# Encrypted Transformers 

This notebook documents the steps involved in training and using an encrypted instance of transformers for inference. The model training is done in PyTorch, and the weights are then encrypted using VENumpy. 

In [1]:
# Import Dependencies
from transformers import DataCollatorForLanguageModeling, AutoTokenizer, DataCollatorWithPadding, BertTokenizerFast
from transformer_medical_utils import TransformerInference, initialize_encryption_context, load_tokenizer, to_classes
import numpy as np
from tqdm.notebook import tqdm
from venumML.venumpy import small_glwe as vp
import pandas as pd
# import math
import random

from venumML.deep_learning.transformer.transformer import *
from venumML.venum_tools import *
from venumML.approx_functions import *

# Scenario 

## Healthcare rhymes with Privacy

One of the key challenges in healthcare is that critical information is often stored as unstructured text such as medical charts. A further challenge is that, given the sensitivity of this data, the insights of healthcare providers are isolated from each other. Encrypted ML allows for the creation of a network of healthcare providers, safely pooling encrypted medical chart data, and massively boosting the training of an encrypted transformer through frameworks such as federated learning.
‍
This is a critical solution for areas such as rare-disease classification. In the following example, we will take a look at the intake chart of a (not real) patient with Wilson’s disease (a genetic disorder that affects the brain and liver).
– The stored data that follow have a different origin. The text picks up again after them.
-- ==== Sys2Proof/Laws/UpdUpdate.lean ====
section
/-! SUPPORT. The operations of Machine/Update.lean as updates. -/

namespace Sys2Proof.Machine

theorem upd_modUpd {s₀ s : State} (h : Upd s₀ s) (f : UpdNv → UpdNv) : Upd s₀ (State.modUpd s f) := by
  unfold State.modUpd
  repeat' first
    | with_reducible assumption
    | with_reducible exact fun w => w
    | with_reducible exact Nat.le_refl _
    | with_reducible exact Nat.le_add_right _ _
    | intro _
    | split
    | with_reducible refine Upd.mk' ?_ rfl ?_ ?_ ?_ ?_

theorem upd_updTo {s₀ s : State} (h : Upd s₀ s) (st : Nat) : Upd s₀ (State.updTo s st) := by
  unfold State.updTo
  repeat' first
    | with_reducible assumption
    | with_reducible exact fun w => w
    | with_reducible exact Nat.le_refl _
    | with_reducible exact Nat.le_add_right _ _
    | with_reducible apply upd_modUpd
    | with_reducible apply upd_irq
    | intro _
    | with_reducible apply upd_ite
    | with_reducible apply upd_ite_fst
    | with_reducible apply upd_ite_snd
    | (with_reducible refine id (?_ : Upd _ _); dsimp -zeta only [])
    | split
    | with_reducible refine Upd.mk' ?_ rfl ?_ ?_ ?_ ?_

theorem upd_bulkFrom {s₀ s : State} (h : Upd s₀ s) (peer typ n : Nat) (m : List Nat) (f : List Nat → State → State)
    (hf : ∀ l t, Upd s₀ t → Upd s₀ (f l t)) : Upd s₀ (s.bulkFrom peer typ n m f) := by
  unfold State.bulkFrom
  split
  · exact h
  · extract_lets t err
    have ht : Upd s₀ t := upd_heardPeer h _
    have he : ∀ q c, Upd s₀ (err q c) := fun q c => upd_ite (upd_lspOut ht _ _) ht
    repeat' first
      | with_reducible apply he
      | with_reducible exact hf _ _ ht
      | split

theorem upd_bulkReply {s₀ s : State} (h : Upd s₀ s) (src stream status reason : Nat)
    : Upd s₀ (State.bulkReply s src stream status reason) := by
  unfold State.bulkReply
  repeat' first
    | with_reducible assumption
    | with_reducible exact fun w => w
    | with_reducible exact Nat.le_refl _
    | with_reducible exact Nat.le_add_right _ _
    | with_reducible apply upd_modUpd
    | with_reducible apply upd_lspOut
    | with_reducible refine upd_snd (by with_reducible assumption) ?_
    | with_reducible refine upd_fst (by with_reducible assumption) ?_
    | intro _
    | (extract_lets +onlyGivenNames t; first
      | (refine Upd.cut (s := s₀) (t := t) ?_ ?_; subst t; rotate_left; intro _; clear_value t)
      | (refine Upd.cut (s := s₀) (t := t.2) ?_ ?_; subst t; rotate_left; intro _; clear_value t)
      | (refine Upd.cut (s := s₀) (t := t.1) ?_ ?_; subst t; rotate_left; intro _; clear_value t)
      | subst t)
    | with_reducible apply upd_ite
    | with_reducible apply upd_ite_fst
    | with_reducible apply upd_ite_snd
    | (with_reducible refine id (?_ : Upd _ _); dsimp -zeta only [])
    | split
    | with_reducible refine Upd.mk' ?_ rfl ?_ ?_ ?_ ?_

theorem upd_ackChange {s₀ s : State} (h : Upd s₀ s) : Upd s₀ (State.ackChange s) := by
  unfold State.ackChange
  repeat' first
    | with_reducible assumption
    | with_reducible exact fun w => w
    | with_reducible exact Nat.le_refl _
    | with_reducible exact Nat.le_add_right _ _
    | with_reducible apply upd_bulkReply
    | with_reducible apply upd_modUpd
    | with_reducible refine upd_snd (by with_reducible assumption) ?_
    | with_reducible refine upd_fst (by with_reducible assumption) ?_
    | intro _
    | (extract_lets +onlyGivenNames t; first
      | (refine Upd.cut (s := s₀) (t := t) ?_ ?_; subst t; rotate_left; intro _; clear_value t)
      | (refine Upd.cut (s := s₀) (t := t.2) ?_ ?_; subst t; rotate_left; intro _; clear_value t)
      | (refine Upd.cut (s := s₀) (t := t.1) ?_ ?_; subst t; rotate_left; intro _; clear_value t)
      | subst t)
    | with_reducible apply upd_ite
    | with_reducible apply upd_ite_fst
    | with_reducible apply upd_ite_snd
    | (with_reducible refine id (?_ : Upd _ _); dsimp -zeta only [])
    | split
    | with_reducible refine Upd.mk' ?_ rfl ?_ ?_ ?_ ?_

theorem upd_setRelay {s₀ s : State} (h : Upd s₀ s) (k : Nat) (r : UpdRelay) : Upd s₀ (State.setRelay s k r) := by
  unfold State.setRelay
  repeat' first
    | with_reducible assumption
    | with_reducible exact fun w => w
    | with_reducible exact Nat.le_refl _
    | with_reducible exact Nat.le_add_right _ _
    | intro _
    | (with_reducible refine id (?_ : Upd _ _); dsimp -zeta only [])
    | split
    | with_reducible refine Upd.mk' ?_ rfl ?_ ?_ ?_ ?_

theorem upd_bulkSend {s₀ s : State} (h : Upd s₀ s) (k typ : Nat) (body : List Nat)
    : Upd s₀ (State.bulkSend s k typ body) := by
  unfold State.bulkSend
  repeat' first
    | with_reducible assumption
    | with_reducible exact fun w => w
    | with_reducible exact Nat.le_refl _
    | with_reducible exact Nat.le_add_right _ _
    | with_reducible apply upd_setRelay
    | with_reducible apply upd_lspOut
    | intro _
    | (extract_lets +onlyGivenNames t; first
      | (refine Upd.cut (s := s₀) (t := t) ?_ ?_; subst t; rotate_left; intro _; clear_value t)
      | (refine Upd.cut (s := s₀) (t := t.2) ?_ ?_; subst t; rotate_left; intro _; clear_value t)
      | (refine Upd.cut (s := s₀) (t := t.1) ?_ ?_; subst t; rotate_left; intro _; clear_value t)
      | subst t)
    | (with_reducible refine id (?_ : Upd _ _); dsimp -zeta only [])
    | split
    | with_reducible refine Upd.mk' ?_ rfl ?_ ?_ ?_ ?_

theorem upd_bulkClose {s₀ s : State} (h : Upd s₀ s) (k reason : Nat) : Upd s₀ (State.bulkClose s k reason) := by
  unfold State.bulkClose
  repeat' first
    | with_reducible assumption
    | with_reducible exact fun w => w
    | with_reducible exact Nat.le_refl _
    | with_reducible exact Nat.le_add_right _ _
    | with_reducible apply upd_setRelay
    | with_reducible apply upd_bulkSend
    | with_reducible refine upd_snd (by with_reducible assumption) ?_
    | with_reducible refine upd_fst (by with_reducible assumption) ?_
    | intro _
    | (extract_lets +onlyGivenNames t; first
      | (refine Upd.cut (s := s₀) (t := t) ?_ ?_; subst t; rotate_left; intro _; clear_value t)
      | (refine Upd.cut (s := s₀) (t := t.2) ?_ ?_; subst t; rotate_left; intro _; clear_value t)
      | (refine Upd.cut (s := s₀) (t := t.1) ?_ ?_; subst t; rotate_left; intro _; clear_value t)
      | subst t)
    | with_reducible apply upd_ite
    | with_reducible apply upd_ite_fst
    | with_reducible apply upd_ite_snd
    | (with_reducible refine id (?_ : Upd _ _); dsimp -zeta only [])
    | split
    | with_reducible refine Upd.mk' ?_ rfl ?_ ?_ ?_ ?_

theorem upd_bulkOffer {s₀ s : State} (h : Upd s₀ s) (k : Nat) : Upd s₀ (State.bulkOffer s k) := by
  unfold State.bulkOffer
  repeat' first
    | with_reducible assumption
    | with_reducible exact fun w => w
    | with_reducible exact Nat.le_refl _
    | with_reducible exact Nat.le_add_right _ _
    | with_reducible apply upd_fresh
    | with_reducible apply upd_setRelay
    | with_reducible apply upd_bulkSend
    | with_reducible refine upd_snd (by with_reducible assumption) ?_
    | with_reducible refine upd_fst (by with_reducible assumption) ?_
    | intro _
    | (extract_lets +onlyGivenNames t; first
      | (refine Upd.cut (s := s₀) (t := t) ?_ ?_; subst t; rotate_left; intro _; clear_value t)
      | (refine Upd.cut (s := s₀) (t := t.2) ?_ ?_; subst t; rotate_left; intro _; clear_value t)
      | (refine Upd.cut (s := s₀) (t := t.1) ?_ ?_; subst t; rotate_left; intro _; clear_value t)
      | subst t)
    | with_reducible apply upd_ite
    | with_reducible apply upd_ite_fst
    | with_reducible apply upd_ite_snd
    | (with_reducible refine id (?_ : Upd _ _); dsimp -zeta only [])
    | split
    | with_reducible refine Upd.mk' ?_ rfl ?_ ?_ ?_ ?_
## Business case we're implementing

A large healthcare provider handles sensitive patient information, including medical histories, lab results, and diagnostic reports. To support clinicians, they use a machine learning model to analyze complex medical records and suggest possible diagnoses for rare diseases based on symptom descriptions and lab results.

## Privacy Concerns:

Due to the sensitive nature of patient data, privacy and confidentiality are critical. Unauthorized access to this data could lead to severe legal repercussions and potential harm to patient trust. Any diagnostic tool must ensure the data remains encrypted, even during processing, to protect against both internal and external security threats.

## Challenge:

The healthcare provider needs a diagnostic assistance model capable of processing encrypted medical data to provide accurate diagnosis suggestions while maintaining full data confidentiality.

## Solution:

Utilize an encrypted transformer-based model with the following capabilities:

- Data Encryption: Employ advanced encryption methods, like homomorphic encryption, allowing the model to operate on encrypted data directly.
- Secure Inference: Implement transformer-based model architecture (e.g., BERT) on encrypted data, ensuring predictions and intermediate computations remain confidential.
- High Accuracy in Diagnostics: Leverage transformer models to capture complex language patterns in medical records for accurate diagnosis, even with the data encrypted.
- Regulatory Compliance: Ensure that all model operations comply with healthcare data protection laws by keeping all personal health information encrypted during processing.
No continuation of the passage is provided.